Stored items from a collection
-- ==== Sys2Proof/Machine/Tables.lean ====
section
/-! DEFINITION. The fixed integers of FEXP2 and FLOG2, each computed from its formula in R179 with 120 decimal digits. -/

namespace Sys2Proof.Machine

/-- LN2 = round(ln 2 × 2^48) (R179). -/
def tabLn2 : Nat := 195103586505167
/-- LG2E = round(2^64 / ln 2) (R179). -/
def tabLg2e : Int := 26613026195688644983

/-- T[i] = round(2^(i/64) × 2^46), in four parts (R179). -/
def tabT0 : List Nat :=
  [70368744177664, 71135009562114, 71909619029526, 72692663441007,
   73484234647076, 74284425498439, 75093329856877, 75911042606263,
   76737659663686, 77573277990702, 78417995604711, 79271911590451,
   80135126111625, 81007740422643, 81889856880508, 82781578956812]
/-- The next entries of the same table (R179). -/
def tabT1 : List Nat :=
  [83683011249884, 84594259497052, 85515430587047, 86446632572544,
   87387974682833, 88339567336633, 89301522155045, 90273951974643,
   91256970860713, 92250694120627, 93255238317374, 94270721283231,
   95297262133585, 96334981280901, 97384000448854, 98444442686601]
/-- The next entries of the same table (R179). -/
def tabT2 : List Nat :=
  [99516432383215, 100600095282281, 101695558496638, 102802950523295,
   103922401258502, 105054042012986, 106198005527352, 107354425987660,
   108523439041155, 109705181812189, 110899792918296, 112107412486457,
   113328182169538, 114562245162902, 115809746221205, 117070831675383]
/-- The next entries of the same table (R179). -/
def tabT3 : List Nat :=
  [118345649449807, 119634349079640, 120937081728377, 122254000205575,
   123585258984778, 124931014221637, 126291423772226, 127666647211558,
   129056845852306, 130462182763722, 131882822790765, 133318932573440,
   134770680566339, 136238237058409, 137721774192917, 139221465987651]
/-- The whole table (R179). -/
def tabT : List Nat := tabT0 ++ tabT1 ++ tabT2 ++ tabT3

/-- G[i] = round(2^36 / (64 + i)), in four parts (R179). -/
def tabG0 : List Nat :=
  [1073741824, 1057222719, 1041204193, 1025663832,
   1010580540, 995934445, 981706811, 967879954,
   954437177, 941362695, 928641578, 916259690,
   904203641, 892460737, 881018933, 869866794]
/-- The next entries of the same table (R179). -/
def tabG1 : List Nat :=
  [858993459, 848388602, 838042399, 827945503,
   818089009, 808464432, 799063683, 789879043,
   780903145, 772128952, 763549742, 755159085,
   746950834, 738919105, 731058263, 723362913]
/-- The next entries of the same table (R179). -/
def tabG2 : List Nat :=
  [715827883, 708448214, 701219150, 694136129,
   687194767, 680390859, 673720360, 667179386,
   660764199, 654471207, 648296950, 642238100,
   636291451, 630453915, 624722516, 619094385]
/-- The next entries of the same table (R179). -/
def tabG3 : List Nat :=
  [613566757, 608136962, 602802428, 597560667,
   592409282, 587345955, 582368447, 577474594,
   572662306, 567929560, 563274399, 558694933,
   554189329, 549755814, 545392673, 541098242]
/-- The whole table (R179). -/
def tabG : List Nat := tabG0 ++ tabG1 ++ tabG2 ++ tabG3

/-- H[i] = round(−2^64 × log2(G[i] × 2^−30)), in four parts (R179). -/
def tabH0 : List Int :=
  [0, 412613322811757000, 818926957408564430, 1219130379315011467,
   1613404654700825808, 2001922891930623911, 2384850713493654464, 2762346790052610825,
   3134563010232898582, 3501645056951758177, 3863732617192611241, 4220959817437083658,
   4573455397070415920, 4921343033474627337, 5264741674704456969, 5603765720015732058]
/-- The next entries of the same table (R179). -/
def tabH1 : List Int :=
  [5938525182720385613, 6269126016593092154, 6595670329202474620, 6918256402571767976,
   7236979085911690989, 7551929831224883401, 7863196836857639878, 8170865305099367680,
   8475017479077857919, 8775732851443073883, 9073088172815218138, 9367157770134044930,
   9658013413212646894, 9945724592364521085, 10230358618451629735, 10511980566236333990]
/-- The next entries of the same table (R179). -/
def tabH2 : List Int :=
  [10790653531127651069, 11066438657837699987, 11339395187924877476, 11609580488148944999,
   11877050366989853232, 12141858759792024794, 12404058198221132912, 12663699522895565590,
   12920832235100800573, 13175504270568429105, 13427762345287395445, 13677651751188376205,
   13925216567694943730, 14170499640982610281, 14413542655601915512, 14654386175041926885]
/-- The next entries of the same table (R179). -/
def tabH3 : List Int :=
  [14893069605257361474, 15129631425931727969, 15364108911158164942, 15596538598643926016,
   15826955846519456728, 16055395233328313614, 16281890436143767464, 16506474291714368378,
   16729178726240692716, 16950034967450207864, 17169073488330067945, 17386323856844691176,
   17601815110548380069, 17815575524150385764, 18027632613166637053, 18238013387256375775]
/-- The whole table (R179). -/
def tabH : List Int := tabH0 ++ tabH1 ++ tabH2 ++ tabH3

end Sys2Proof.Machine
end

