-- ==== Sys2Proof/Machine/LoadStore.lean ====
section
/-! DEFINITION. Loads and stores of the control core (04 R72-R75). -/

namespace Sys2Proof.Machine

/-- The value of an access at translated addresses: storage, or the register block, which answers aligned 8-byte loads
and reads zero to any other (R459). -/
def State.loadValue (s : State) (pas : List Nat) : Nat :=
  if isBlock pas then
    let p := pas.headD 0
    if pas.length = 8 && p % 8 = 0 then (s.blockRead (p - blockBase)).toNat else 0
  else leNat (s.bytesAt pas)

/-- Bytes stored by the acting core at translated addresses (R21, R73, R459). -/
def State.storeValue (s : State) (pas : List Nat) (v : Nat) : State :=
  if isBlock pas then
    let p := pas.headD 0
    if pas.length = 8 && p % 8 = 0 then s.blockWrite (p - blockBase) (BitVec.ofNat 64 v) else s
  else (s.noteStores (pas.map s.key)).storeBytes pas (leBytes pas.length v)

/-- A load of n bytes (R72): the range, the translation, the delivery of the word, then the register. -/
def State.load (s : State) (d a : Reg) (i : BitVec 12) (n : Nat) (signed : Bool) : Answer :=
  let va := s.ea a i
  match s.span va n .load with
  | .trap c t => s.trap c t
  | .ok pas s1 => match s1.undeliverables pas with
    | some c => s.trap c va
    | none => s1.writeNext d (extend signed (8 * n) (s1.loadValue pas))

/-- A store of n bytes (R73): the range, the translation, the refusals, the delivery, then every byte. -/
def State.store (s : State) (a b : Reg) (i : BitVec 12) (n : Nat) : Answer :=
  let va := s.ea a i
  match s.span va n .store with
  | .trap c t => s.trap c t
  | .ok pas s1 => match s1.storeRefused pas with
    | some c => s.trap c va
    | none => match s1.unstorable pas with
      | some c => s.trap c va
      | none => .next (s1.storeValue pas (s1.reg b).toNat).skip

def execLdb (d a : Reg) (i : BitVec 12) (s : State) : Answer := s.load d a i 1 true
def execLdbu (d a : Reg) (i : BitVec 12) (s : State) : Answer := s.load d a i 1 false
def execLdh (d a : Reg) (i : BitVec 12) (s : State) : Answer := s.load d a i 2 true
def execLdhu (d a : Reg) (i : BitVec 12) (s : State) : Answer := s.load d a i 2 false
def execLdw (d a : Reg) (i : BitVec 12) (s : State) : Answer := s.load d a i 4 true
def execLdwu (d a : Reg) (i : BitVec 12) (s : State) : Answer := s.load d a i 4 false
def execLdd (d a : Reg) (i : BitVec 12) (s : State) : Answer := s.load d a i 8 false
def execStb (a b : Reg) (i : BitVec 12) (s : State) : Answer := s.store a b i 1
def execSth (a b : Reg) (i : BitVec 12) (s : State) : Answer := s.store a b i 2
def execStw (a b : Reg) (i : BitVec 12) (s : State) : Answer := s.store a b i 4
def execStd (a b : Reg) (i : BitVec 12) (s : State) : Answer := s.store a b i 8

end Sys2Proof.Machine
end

- [Required action]: Check every line of the entries for the string "core". Give only the number of lines that hold it.

- [Exercise result]: 2